Individu ini mampu untuk mengintrospeksi dirinya sendiri,
mampu untuk mengubahnya menjadi lebih baik agar diterima di
lingkungannya dan mampu mengubah kekurangan yang dimiliki
menjadi kelebihan.
Sementara itu, ciri-ciri konsep diri negatif adalah :
a. Peka terhadap kritik
Kurangnya kemampuan untuk menerima kritik dari orang lain
sebagai proses refleksi diri.Individu ini sangat tidak tahan kritik yang
diterimanya mudah marah dan belum dapat mengendalikan emosinya.

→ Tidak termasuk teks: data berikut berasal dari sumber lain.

-- ==== Sys2Proof/Certificates/Slice0/Obligations.lean ====
section
/-!
DEFINITION. The statements for the provers. Each docstring names the rule of spec/ the statement comes from. Where a
meaning of a command is stated as `exec i s = .next { s with … }`, the record update is the command's result AND its frame:
every field it does not name is unchanged.
-/

open Sys2Proof Sys2Proof.Machine

/-! ### Encoding -/

/-- Words written out from the encodings of 30_encoding.md R53 and R58 (95_test_vectors.md sections 2 and 3) decode to the
commands they stand for. -/
def Obligations.SpecWordsDecode : Prop :=
  decode 0x01000000 = .ok .rst ∧ decode 0x02000000 = .ok .rdst ∧
  decode 0x4000BEEF = .ok (.crc2 0xBE 0xEF) ∧ decode 0x41BEEF92 = .ok (.vrec 0xBE 0xEF 0x92) ∧
  decode 0x42000000 = .ok .rdacc ∧ decode 0x50000000 = .ok .fclr ∧ decode 0x5100005A = .ok (.push 0x5A) ∧
  decode 0x52000000 = .ok .decode ∧ decode 0x53000005 = .ok (.rdi 5) ∧
  decode 0x6005FBE6 = .ok (.scl 5 0xFBE6) ∧ decode 0x61000004 = .ok (.rds 4)

/-- R53, with R52: where each operand stands in the 32-bit word, and that a "must be 0" bit makes the word illegal. -/
def Obligations.OperandFormats : Prop :=
  ∀ w : Word32,
    (w.extractLsb' 24 8 = 0x01 → decode w = .ok .rst ∧ w.extractLsb' 0 24 = 0 ∨
      (∃ e, decode w = .error e) ∧ w.extractLsb' 0 24 ≠ 0) ∧
    (w.extractLsb' 24 8 = 0x02 → decode w = .ok .rdst ∧ w.extractLsb' 0 24 = 0 ∨
      (∃ e, decode w = .error e) ∧ w.extractLsb' 0 24 ≠ 0) ∧
    (w.extractLsb' 24 8 = 0x42 → decode w = .ok .rdacc ∧ w.extractLsb' 0 24 = 0 ∨
      (∃ e, decode w = .error e) ∧ w.extractLsb' 0 24 ≠ 0) ∧
    (w.extractLsb' 24 8 = 0x50 → decode w = .ok .fclr ∧ w.extractLsb' 0 24 = 0 ∨
      (∃ e, decode w = .error e) ∧ w.extractLsb' 0 24 ≠ 0) ∧
    (w.extractLsb' 24 8 = 0x52 → decode w = .ok .decode ∧ w.extractLsb' 0 24 = 0 ∨
      (∃ e, decode w = .error e) ∧ w.extractLsb' 0 24 ≠ 0) ∧
    (w.extractLsb' 24 8 = 0x51 → decode w = .ok (.push (w.extractLsb' 0 8)) ∧ w.extractLsb' 8 16 = 0 ∨
      (∃ e, decode w = .error e) ∧ w.extractLsb' 8 16 ≠ 0) ∧
    (w.extractLsb' 24 8 = 0x53 →
      (∃ slot : Slot, slot.val = (w.extractLsb' 0 3).toNat ∧ decode w = .ok (.rdi slot)) ∧ w.extractLsb' 3 21 = 0 ∨
      (∃ e, decode w = .error e) ∧ w.extractLsb' 3 21 ≠ 0) ∧
    (w.extractLsb' 24 8 = 0x61 →
      (∃ slot : Slot, slot.val = (w.extractLsb' 0 3).toNat ∧ decode w = .ok (.rds slot)) ∧ w.extractLsb' 3 21 = 0 ∨
      (∃ e, decode w = .error e) ∧ w.extractLsb' 3 21 ≠ 0) ∧
    (w.extractLsb' 24 8 = 0x40 →
      decode w = .ok (.crc2 (w.extractLsb' 8 8) (w.extractLsb' 0 8)) ∧ w.extractLsb' 16 8 = 0 ∨
      (∃ e, decode w = .error e) ∧ w.extractLsb' 16 8 ≠ 0) ∧
    (w.extractLsb' 24 8 = 0x41 →
      decode w = .ok (.vrec (w.extractLsb' 16 8) (w.extractLsb' 8 8) (w.extractLsb' 0 8))) ∧
    (w.extractLsb' 24 8 = 0x60 →
      (∃ slot : Slot, slot.val = (w.extractLsb' 16 3).toNat ∧ decode w = .ok (.scl slot (w.extractLsb' 0 16))) ∧
        w.extractLsb' 19 5 = 0 ∨
      (∃ e, decode w = .error e) ∧ w.extractLsb' 19 5 ≠ 0)

/-- R58: a word is the command of a row exactly when `w & mask == match`; the rows are disjoint; a word that matches no
row is illegal. -/
def Obligations.DecoderFollowsOpcodeMap : Prop :=
  (∀ (w : Word32) (row : OpRow), row ∈ opcodeMap →
    (w &&& row.mask = row.pattern ↔
      ∃ i, decode w = .ok i ∧ i.mnemonic = row.mnemonic ∧ i.opcode = row.opcode ∧ i.format = row.format)) ∧
  (∀ (w : Word32) (row row' : OpRow), row ∈ opcodeMap → row' ∈ opcodeMap → w &&& row.mask = row.pattern →
    w &&& row'.mask = row'.pattern → row = row') ∧
  (∀ w : Word32, (∃ e, decode w = .error e) ↔ ∀ row ∈ opcodeMap, w &&& row.mask ≠ row.pattern)

/-- R63: encoding is the inverse of decoding on legal commands, distinct commands have distinct words, and the number of
legal words is 17367317. -/
def Obligations.EncodeAndDecodeAreInverse : Prop :=
  (∀ i : Instr, decode (encode i) = .ok i) ∧
  (∀ (w : Word32) (i : Instr), decode w = .ok i → encode i = w) ∧
  (∀ i j : Instr, encode i = encode j → i = j) ∧
  Nat.card { w : Word32 // ∃ i, decode w = .ok i } = 17367317

/-- R60: every other opcode value is reserved, 245 of the 256, and a word with one is illegal whatever its operand and
whether or not the block is faulted; the all-zero and the all-ones word are illegal. -/
def Obligations.ReservedOpcodesAreIllegal : Prop :=
  (∀ w : Word32, (opcodeOf w).toNat = 0x00 ∨ 0x03 ≤ (opcodeOf w).toNat ∧ (opcodeOf w).toNat ≤ 0x3F ∨
      0x43 ≤ (opcodeOf w).toNat ∧ (opcodeOf w).toNat ≤ 0x4F ∨ 0x54 ≤ (opcodeOf w).toNat ∧ (opcodeOf w).toNat ≤ 0x5F ∨
      0x62 ≤ (opcodeOf w).toNat ↔ decode w = .error (.reservedOpcode (opcodeOf w))) ∧
  (∀ (w : Word32) (op : Byte), decode w = .error (.reservedOpcode op) → AnsweredIllegal w) ∧
  ((List.range 256).filter fun n => !(commandOpcodes.contains (BitVec.ofNat 8 n))).length = 245 ∧
  AnsweredIllegal 0x00000000 ∧ AnsweredIllegal 0xFFFFFFFF

/-- R61: a command's opcode with a 1 in a "must be 0" bit of its operand format is illegal in the same way. -/
def Obligations.ReservedOperandBitsAreIllegal : Prop :=
  (∀ (w : Word32) (row : OpRow), row ∈ opcodeMap → opcodeOf w = row.opcode →
    operandOf w &&& row.format.reserved ≠ 0 →
    decode w = .error (.reservedOperandBits (opcodeOf w) (operandOf w)) ∧ AnsweredIllegal w) ∧
  AnsweredIllegal 0x52000001 ∧ AnsweredIllegal 0x53000008

/-- R56: the fields of the response word, and that a status other than 0 leaves `P` and the payload 0. -/
def Obligations.ResponseWordLayout : Prop :=
  ∀ r : Response, r.word.extractLsb' 28 4 = r.statusCode ∧ r.word.extractLsb' 25 3 = 0 ∧
    r.word.getLsbD 24 = r.present ∧ r.word.extractLsb' 0 24 = r.payload ∧
    (r.statusCode ≠ 0 → r.present = false ∧ r.payload = 0)

/-- R59: `P` and the payload of each command's `OK` response, as the response word. -/
def Obligations.OkResponseOfEachCommand : Prop :=
  ∀ s : State, s.pv = false →
    RespondsWith .rst s (respondWord 0 false 0) ∧
    RespondsWith .rdst s (respondWord 0 false s.status) ∧
    (∀ b0 b1, RespondsWith (.crc2 b0 b1) s (respondWord 0 false ((crc8Two b0 b1).setWidth 24))) ∧
    (∀ b0 b1 c, RespondsWith (.vrec b0 b1 c) s
      (if crc8Two b0 b1 = c then respondWord 0 true (crc8Two b0 b1 ++ b0 ++ b1)
        else respondWord 0 false (crc8Two b0 b1 ++ (0 : BitVec 16)))) ∧
    RespondsWith .rdacc s (respondWord 0 false (s.acc.setWidth 24)) ∧
    RespondsWith .fclr s (respondWord 0 false 0) ∧
    (∀ b, ∃ n, 1 ≤ n ∧ n ≤ 25 ∧ (∃ t, exec (.push b) s = .next t ∧ t.len = n) ∧
      RespondsWith (.push b) s (respondWord 0 false (BitVec.ofNat 24 n))) ∧
    (s.len = 24 → s.fb.holdsBelow 24 → ∃ t, exec .decode s = .next t ∧
      RespondsWith .decode s (respondWord 0 false (t.misMask.setWidth 24))) ∧
    (∀ slot : Slot, RespondsWith (.rdi slot) s
      (match s.res[slot] with
        | some v => respondWord 0 true (v.setWidth 24)
        | none => respondWord 0 false 0)) ∧
    (∀ (slot : Slot) (v : Raw), RespondsWith (.scl slot v) s (respondWord 0 true (scale slot v))) ∧
    (∀ slot : Slot, RespondsWith (.rds slot) s
      (match s.res[slot] with
        | some v => respondWord 0 true (scale slot v)
        | none => respondWord 0 false 0))

/-! ### The step -/

/-- When the next command word decodes to `i`, the step is `exec i` at the state in which that word has been taken from
the host (20_memory.md R46, 30_encoding.md R64). -/
def Obligations.StepRunsTheDecodedCommand : Prop :=
  ∀ (s : State) (w : Word32) (rest : List HostInput) (i : Instr), s.pending = .command w :: rest →
    decode w = .ok i → step s = exec i { s with pending := rest }

/-- The other steps: with nothing issued by the host the block changes nothing (00_scope.md R14, 20_memory.md R47; log
entry 2), and a reset pin has the effect of `RST` without a response (70_reset_and_hazards.md R123; log entry 7). -/
def Obligations.StepWithoutACommand : Prop :=
  (∀ s : State, s.pending = [] → step s = .next s) ∧
  (∀ (s : State) (rest : List HostInput), s.pending = .resetPin :: rest →
    ∃ t, step s = .next t ∧ exec .rst { s with pending := rest } =
      .next { t with responses := .ok .nothing :: s.responses } ∧ t.responses = s.responses)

Bagi orang seperti ini koreksi sering dipersepsi sebagai usaha untuk
menjatuhkan harga dirinya. Dalam berkomunikasi orang yang
memiliki konsep diri negatif cenderung menghindari dialog yang
terbuka dan bersikeras mempertahankan pendapatnya
b. Responsif terhadap pujian
Bersikap yang berlebihan terhadap tindakan yang telah
dilakukan, sehingga merasa segala tindakannya perlu mendapat
penghargaan.Individu ini ingin selalu dipuji dan sangat senang bila
dipuji sehingga ia tidak segan-segan mengekspresikan rasa senangnya
c. Memiliki sikap hiperkritis
Perasaan subjektif bahwa semua orang disekitarnya
memandang dirinya dengan negatif. Individu ini cenderung tidak
pandai dan tidak sanggup mengungkapkan penghargaan atau
pengakuan pada kelebihan orang lain, sehingga ia sering mencela dan
meremehkan orang lain
d. Cenderung merasa tidak disukai orang lain
Suka melakukan kritik negatif secara berlebihan terhadap
orang lain.Individu ini merasa tidak diperhatikan, karena itulah ia
bereaksi pada orang lain sebagai musuh sehingga tidak dapat
melahirkan kehangatan dan keakraban persahabatan. Individu tersebut
merasa rendah diri atau bahkan berperilaku yang tidak disenangi,
misalkan membenci, mencela atau bahkan yang melibatkan fisik yaitu
mengajak berkelahi (bermusuhan)
e. Pesimistis terhadap kompetisi
Individu dengan ciri ini akan menunjukkan keengganannya
untuk bersaing dengan orang lain dalam membuat prestasi. Ia akan
menganggap tidak akan berdaya melawan persaingan yang merugikan
dirinya.
Dari uraian di atas dapat ditarik kesimpulan bahwa seorang individu
realistis, bersikap positif pada diri sendiri dan orang lain, memiliki rasa
percaya diri dan harga diri, ketegasan dan optimis dalam menentukan
tujuan hidup, mampu mengatasi masalah atau konflik pribadi secara
efektif, memiliki kehangatan dalam hubungan sosial, memiliki harapan
hidup dan mampu merencanakan sesuatu sebagai perwujudan dari
harapan-harapan hidupnya secara positif.
Sedangkan individu yang memiliki konsep diri negatif tidak
memahami siapa dirinya, tidak mengetahui kelebihan dan kekurangan
pada diri, cenderung merasa rendah diri, merasa dirinya tidak berharga,
merasa tidak memiliki kelebihan, mengeluh dengan kekurangan yang
dimiliki, bersikap pesimis, merasa hidupnya tidak berarti, meremehkan
kemampuan orang lain, kurang bisa menjalin hubungan sosial, dan ragu
dalam menjalani hidup.
5. Faktor-faktor yang Mempengaruhi Konsep Diri
Terbentuknya konsep diri yang dimiliki oleh seorang individu
dipengaruhi beberapa faktor. Individu mengenal dirinya setelah mengenal
orang lain lebih dahulu. Bagaimana orang lain menilai diri kita,
Yang dimaksud “orang lain” menurut Calhoun dan Acocella10
adalah
orang tua, teman sebaya dan masyarakat.
a. Orang tua
Orang tua adalah kontak sosial paling awal yang dialami
seorang individu. Pengaruh keluarga terutama orang tua sangat besar
bagi pembentukan konsep diri anaknya karena untuk beberapa waktu
lamanya anak belum mengenal lingkungan sosial di luar keluarganya.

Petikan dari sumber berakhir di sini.